§ ACTIVITY
Copy whichever lines of the data hold the word "exchDetail".

§ DATA SUPPLIED
=====
-- ==== Sys2Proof/Machine/Exchange.lean ====
section
/-!
DEFINITION. Placing images, matching a new image to an old one, and moving state across an exchange (spec/06 R170;
spec/07 R175 to R188, R195, R197).
-/
namespace Sys2Proof.Machine

/-! ### Placing (R168, R170, R178, R179) -/

/-- Module identifiers in use. -/
def State.usedIds (s : State) : List Nat :=
  s.scan.progs.flatMap fun p => ((p.2.cur.map (·.insts)).getD [] ++ (p.2.old.map (·.insts)).getD []).map (·.id)

/-- The `n` lowest identifiers not in use. -/
def freeIds (used : List Nat) (n : Nat) : List Nat := ((List.range 16384).filter fun i => ! used.contains i).take n

/-- Give each instance its identifier: the one kept, or the next free one. -/
def assignIds : List (Option Nat) → List Nat → List Nat
  | [], _ => []
  | some k :: r, free => k :: assignIds r free
  | none :: r, f :: free => f :: assignIds r free
  | none :: r, [] => 0 :: assignIds r []

/-- The initial data of an instance, its child table resolved to identifiers (R168). -/
def Image.initData (g : Image) (ids : List Nat) (i : Nat) (x : ImgInst) : List Host.Cell :=
  match g.types[x.typeIx]? with
  | none => []
  | some t => (List.range t.children).foldl
      (fun m k => match g.child i k with | some c => memWrite m (2 * k) (le 2 (ids.getD c 0)) | none => m) (memOf x.init)

/-- Place an image: every instance under its identifier with its initial data. -/
def Image.place (g : Image) (ids : List Nat) : Prog :=
  { image := g,
    insts := ((List.range g.insts.length).zip g.insts).map fun p =>
      { id := ids.getD p.1 0, ix := p.1, typeIx := p.2.typeIx, size := p.2.init.length, data := g.initData ids p.1 p.2 } }

/-- The identifiers of a new image: those of instances of the old image with the same path are kept. -/
def State.newIds (s : State) (old : Option Prog) (g : Image) : List Nat :=
  let kept := g.insts.map fun x => old.bind fun o => (o.image.insts.findIdx? fun y => y.path == x.path).bind fun i =>
    (o.instIx i).map (·.id)
  assignIds kept (freeIds s.usedIds (kept.filter (·.isNone)).length)

/-! ### Matching (R178, R180, R181) -/

/-- The old instance template with the same path. -/
def Image.sameInst (o : Image) (x : ImgInst) : Option ImgInst := o.insts.find? fun y => y.path == x.path

def Image.typeOf (g : Image) (x : ImgInst) : Option ImgType := g.types[x.typeIx]?

/-- The old variable that a new one carries on (R180). -/
def ImgType.sameVar (t : ImgType) (v : ImgVar) : Option ImgVar :=
  t.vars.find? fun w => w.name == v.name && w.dtype == v.dtype && w.size == v.size

/-- Initial KIND and PT of a timer (R181). -/
def timerKind (b : Bytes) (off : Nat) : Nat := bits (field b off 8) 40 2
def timerPt (b : Bytes) (off : Nat) : Nat := field b off 8 % 2 ^ 40

/-- Whether a carried timer takes the new preset. -/
def newPreset (ob nb : Bytes) (ov nv : ImgVar) : Bool :=
  nv.dtype == dtTimer && timerKind ob ov.off == timerKind nb nv.off && timerPt ob ov.off != timerPt nb nv.off

/-- Carry one variable from old data into new data (Table 7-2, R181). -/
def carryVar (ob nb : Bytes) (od : List Host.Cell) (ov nv : ImgVar) (nd : List Host.Cell) : List Host.Cell :=
  if nv.dtype = dtChild then nd
  else if nv.dtype = dtTimer then
    if timerKind ob ov.off ≠ timerKind nb nv.off then nd
    else
      let w := memRead od ov.off 8
      let w' := if newPreset ob nb ov nv then w - w % 2 ^ 40 + timerPt nb nv.off else w
      memWrite (memWrite nd nv.off (le 8 w')) (nv.off + 8) (le 8 (memRead od (ov.off + 8) 8))
  else memWrite nd nv.off (le nv.size (memRead od ov.off nv.size))

/-- The data of a new instance after carrying from the old program. -/
def carryInst (o : Prog) (g : Image) (x : ImgInst) (nd : List Host.Cell) : List Host.Cell :=
  match o.image.insts.findIdx? fun y => y.path == x.path with
  | none => nd
  | some i => match o.image.insts[i]?, o.instIx i, g.typeOf x with
    | some y, some oi, some t => match o.image.typeOf y with
      | some ot => t.vars.foldl (fun d v => match ot.sameVar v with
          | some ov => carryVar y.init x.init oi.data ov v d
          | none => d) nd
      | none => nd
    | _, _, _ => nd

/-- What an exchange would do (Table 7-1, R180, R181): carried, retyped, new, removed, variables taken from INIT in
retyped instances, timers given the new preset. -/
structure Plan where
  carried : Nat := 0
  retyped : Nat := 0
  fresh : Nat := 0
  removed : Nat := 0
  reinit : Nat := 0
  newPt : Nat := 0
  deriving DecidableEq, Repr

def Plan.add (o g : Image) (p : Plan) (x : ImgInst) : Plan :=
  match o.sameInst x with
  | none => { p with fresh := p.fresh + 1 }
  | some y => match o.typeOf y, g.typeOf x with
    | some ot, some t =>
      let pts := (t.vars.filter fun v => match ot.sameVar v with | some ov => newPreset y.init x.init ov v | none => false).length
      let lost := (t.vars.filter fun v => v.dtype != dtChild && (ot.sameVar v).isNone).length
      if ot.hash = t.hash then { p with carried := p.carried + 1, newPt := p.newPt + pts }
      else { p with retyped := p.retyped + 1, newPt := p.newPt + pts, reinit := p.reinit + lost }
    | _, _ => p

def planOf (o g : Image) : Plan :=
  let p := g.insts.foldl (Plan.add o g) {}
  { p with removed := (o.insts.filter fun y => (g.sameInst y).isNone).length }

/-- The variable of an image that a force names. -/
def Image.symbol (g : Image) (path name : Nat) : Option ImgVar :=
  (g.insts.find? fun x => x.path == path).bind fun x => (g.typeOf x).bind fun t => t.vars.find? fun v => v.name == name

/-- Variable forces whose target a new image no longer has (Table 7-5). -/
def State.releasedBy (s : State) (c : Nat) (g : Image) : List Force :=
  (s.forces c).filter fun f => f.kind == 1 && (g.symbol f.path f.name).isNone

/-- Variable forces whose target a new image has with another DTYPE or SIZE (R197). -/
def State.blockedBy (s : State) (c : Nat) (g : Image) : List Force :=
  (s.forces c).filter fun f => f.kind == 1 && match g.symbol f.path f.name with
    | some v => v.dtype != f.dtype || v.size != f.size
    | none => false

/-! ### Retained shadow (R139) -/

/-- The retained ranges of the trees of some roots and of the global instance, as they stand. -/
def Prog.ranges (g : Prog) (keep : Nat → Bool) : List (Nat × Nat × Bytes) :=
  (g.image.retain.filter fun r => keep r.1).filterMap fun r =>
    (g.instIx r.1).map fun x => (r.1, r.2.1, le r.2.2 (memRead x.data r.2.1 r.2.2))

/-- Whether an instance index belongs to a root's tree or is the global instance. -/
def Image.inTree (g : Image) (root i : Nat) : Bool := g.root i == root || g.globIx == some i

/-- Replace the shadow of a task's instances (R123, R139). -/
def CompScan.shadowTask (c : CompScan) (g : Prog) (root : Nat) : CompScan :=
  { c with shadow := (c.shadow.filter fun r => ! g.image.inTree root r.1) ++ g.ranges (g.image.inTree root) }

/-- Commit the shadow of a compartment to MRAM (R139): whole, under the hash of the image whose data it holds. -/
def State.commitShadow (s : State) (c : Nat) : State :=
  let p := s.prog c
  match (if s.rd (Obj.EXCH_STATE.b c) = 2 then p.old else p.cur) with
  | none => s
  | some g =>
    let s1 := s.putProg c { p with kept := some { marked := true, hash := g.image.hash32, data := p.shadow } }
    (s1.wr (Obj.SCE_RET_HASH.b c) g.image.hash32).wr (Obj.SCE_RET_TIME.b c) s.floorTime

/-! ### Transfer (R183 to R187) -/

/-- Move some instances of the new image to the new bank. -/
def CompScan.move (p : CompScan) (which : Nat → Bool) : CompScan :=
  match p.cur, p.old with
  | some g, some o =>
    let due := fun i => which i && ! p.moved.contains i
    { p with
      cur := some { g with insts := g.insts.map fun x => match g.image.insts[x.ix]? with
        | some t => if due x.ix then { x with data := carryInst o g.image t x.data } else x
        | none => x },
      moved := p.moved ++ (List.range g.image.insts.length).filter due }
  | _, _ => p

/-- The root in the new image of the tree that removes a force's target: the tree that holds its instance, or the one
that takes the place of its old tree. None: it is released at T_C (R184, R185). -/
def CompScan.removingRoot (p : CompScan) (f : Force) : Option Nat :=
  match p.cur, p.old with
  | some g, some o =>
    let byPath (path : Nat) : Option Nat := (g.image.insts.findIdx? fun x => x.path == path).map g.image.root
    match byPath f.path with
    | some r => some r
    | none => (o.image.insts.findIdx? fun x => x.path == f.path).bind fun i =>
        (o.image.insts[o.image.root i]?).bind fun x => byPath x.path
  | _, _ => none

/-- Release the variable forces that the move of a tree removes. -/
def State.dropForces (s : State) (c : Nat) (which : Option Nat → Bool) : State :=
  let p := s.prog c
  match p.cur with
  | some g => s.releaseForces c ((s.releasedBy c g.image).filter fun f => which (p.removingRoot f))
  | none => s

/-- The DETAIL of trigger 0x0406: the counts of the exchange report. -/
def State.exchDetail (s : State) (c : Nat) : Bytes :=
  le 2 (s.rd (Obj.EXCH_INST_CARRIED.b c)) ++ le 2 (s.rd (Obj.EXCH_INST_RETYPED.b c)) ++ le 2 (s.rd (Obj.EXCH_INST_NEW.b c)) ++
  le 2 (s.rd (Obj.EXCH_INST_REMOVED.b c)) ++ le 2 (s.rd (Obj.EXCH_VAR_REINIT.b c)) ++ le 2 (s.rd (Obj.EXCH_TMR_NEW_PT.b c)) ++
  le 1 (s.rd (Obj.EXCH_FORCE_RELEASED.b c)) ++ le 1 (s.rd (Obj.EXCH_LATE_DATA.b c))

/-- EXCH_STATE becomes 3 (R187): the old bank is freed (once no ply runs on it any more), the report stands, the shadow holds the new data. -/
def State.exchangeDone (s : State) (c : Nat) : State :=
  let p := s.prog c
  let shadow := match p.cur with | some g => g.ranges fun _ => true | none => []
  let still := s.scan.plies.any fun q => q.comp == c && q.onOld
  let s1 := s.putProg c { p with old := if still then p.old else none, moved := [], shadow := shadow }
  let s2 := ((s1.wr (Obj.EXCH_STATE.b c) 3).wr (Obj.EXCH_DONE_TIME.b c) s.floorTime).set1 (Obj.EXCH_EVT_DONE.b c)
  s2.log c 0x0406 (s2.exchDetail c)

/-- The exchange is over when every task has had its transfer point (R187). -/
def State.checkExchange (s : State) (c : Nat) : State :=
  if s.rd (Obj.EXCH_STATE.b c) = 2 ∧ (s.tasksOf c).all (fun t => (s.task c t.engine t.entry).moved) then s.exchangeDone c else s

/-- The transfer point of a task: its tree and, the first time, the global instance (R184). -/
def State.transferTask (s : State) (c : Nat) (t : ImgTask) : State :=
  if s.rd (Obj.EXCH_STATE.b c) = 2 ∧ ! (s.task c t.engine t.entry).moved then
    match (s.prog c).cur with
    | none => s
    | some g =>
      let s1 := s.putProg c ((s.prog c).move (g.image.inTree t.root))
      let s2 := s1.dropForces c fun r => r == some t.root
      (s2.putTask c t.engine t.entry { (s2.task c t.engine t.entry) with moved := true }).checkExchange c
  else s

/-- Every remaining transfer at once (R183, R198). -/
def State.transferAll (s : State) (c : Nat) : State := (s.tasksOf c).foldl (fun t k => t.transferTask c k) s

/-- EXCH_STATE becomes 2 at T_C (R187): the report, the instances of no task's tree, the forces released there. -/
def State.beginExchange (s : State) (c : Nat) (g : Image) : State :=
  match (s.prog c).cur with
  | none => s
  | some o =>
    let ids := s.newIds (some o) g
    let pl := planOf o.image g
    let n := (s.releasedBy c g).length
    let s1 := s.putProg c { s.prog c with cur := some (g.place ids), old := some o, moved := [] }
    let s2 := s1.wrs [(Obj.EXCH_STATE.b c, 2), (Obj.EXCH_INST_CARRIED.b c, pl.carried), (Obj.EXCH_INST_RETYPED.b c, pl.retyped),
      (Obj.EXCH_INST_NEW.b c, pl.fresh), (Obj.EXCH_INST_REMOVED.b c, pl.removed), (Obj.EXCH_VAR_REINIT.b c, pl.reinit),
      (Obj.EXCH_TMR_NEW_PT.b c, pl.newPt), (Obj.EXCH_FORCE_RELEASED.b c, n), (Obj.EXCH_LATE_DATA.b c, 0)]
    let roots := (s2.tasksOf c).map (·.root)
    let s3 := s2.putProg c ((s2.prog c).move fun i => ! roots.contains (g.root i) && g.globIx != some i)
    let s4 := s3.dropForces c fun r => match r with | some k => ! roots.contains k | none => true
    let s5 := (List.range 32).foldl (fun t k =>
      t.putTask c (k / 16) (k % 16) { (t.task c (k / 16) (k % 16)) with moved := false, newBank := true }) s4
    s5.checkExchange c

/-! ### Initialisation at a start (R140, Table 5-8) -/

/-- Clear PRIMED in every edge record (R162). -/
def Image.unprime (g : Image) (x : Inst) : Inst :=
  match g.types[x.typeIx]? with
  | some t =>
    let edges := t.vars.filter fun v => v.dtype == dtEdge
    { x with data := edges.foldl (fun m v => memPut m v.off (memGet m v.off &&& 0xFD)) x.data }
  | none => x

/-- Instance data at a cold start: INIT with child tables resolved. -/
def Prog.cold (g : Prog) : Prog := g.image.place (g.insts.map (·.id))

/-- Instance data at a warm start: INIT, retained ranges from the record, edge detectors not primed. -/
def Prog.warm (g : Prog) (r : Retained) : Prog :=
  let h := g.cold
  let k := r.data.foldl (fun p q => match p.instIx q.1 with
    | some x => p.putInst { x with data := memWrite x.data q.2.1 q.2.2 }
    | none => p) h
  { k with insts := k.insts.map g.image.unprime }

/-- Whether the retained record serves a warm start: marked, and of the image in force (R140). -/
def CompScan.warmOk (p : CompScan) : Bool :=
  match p.cur, p.kept with
  | some g, some r => r.marked && r.hash == g.image.hash32
  | none, _ => true
  | some _, none => false

end Sys2Proof.Machine
end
=====
§ ANSWER TO THIS PROBLEM
def State.exchDetail (s : State) (c : Nat) : Bytes :=
  s2.log c 0x0406 (s2.exchDetail c)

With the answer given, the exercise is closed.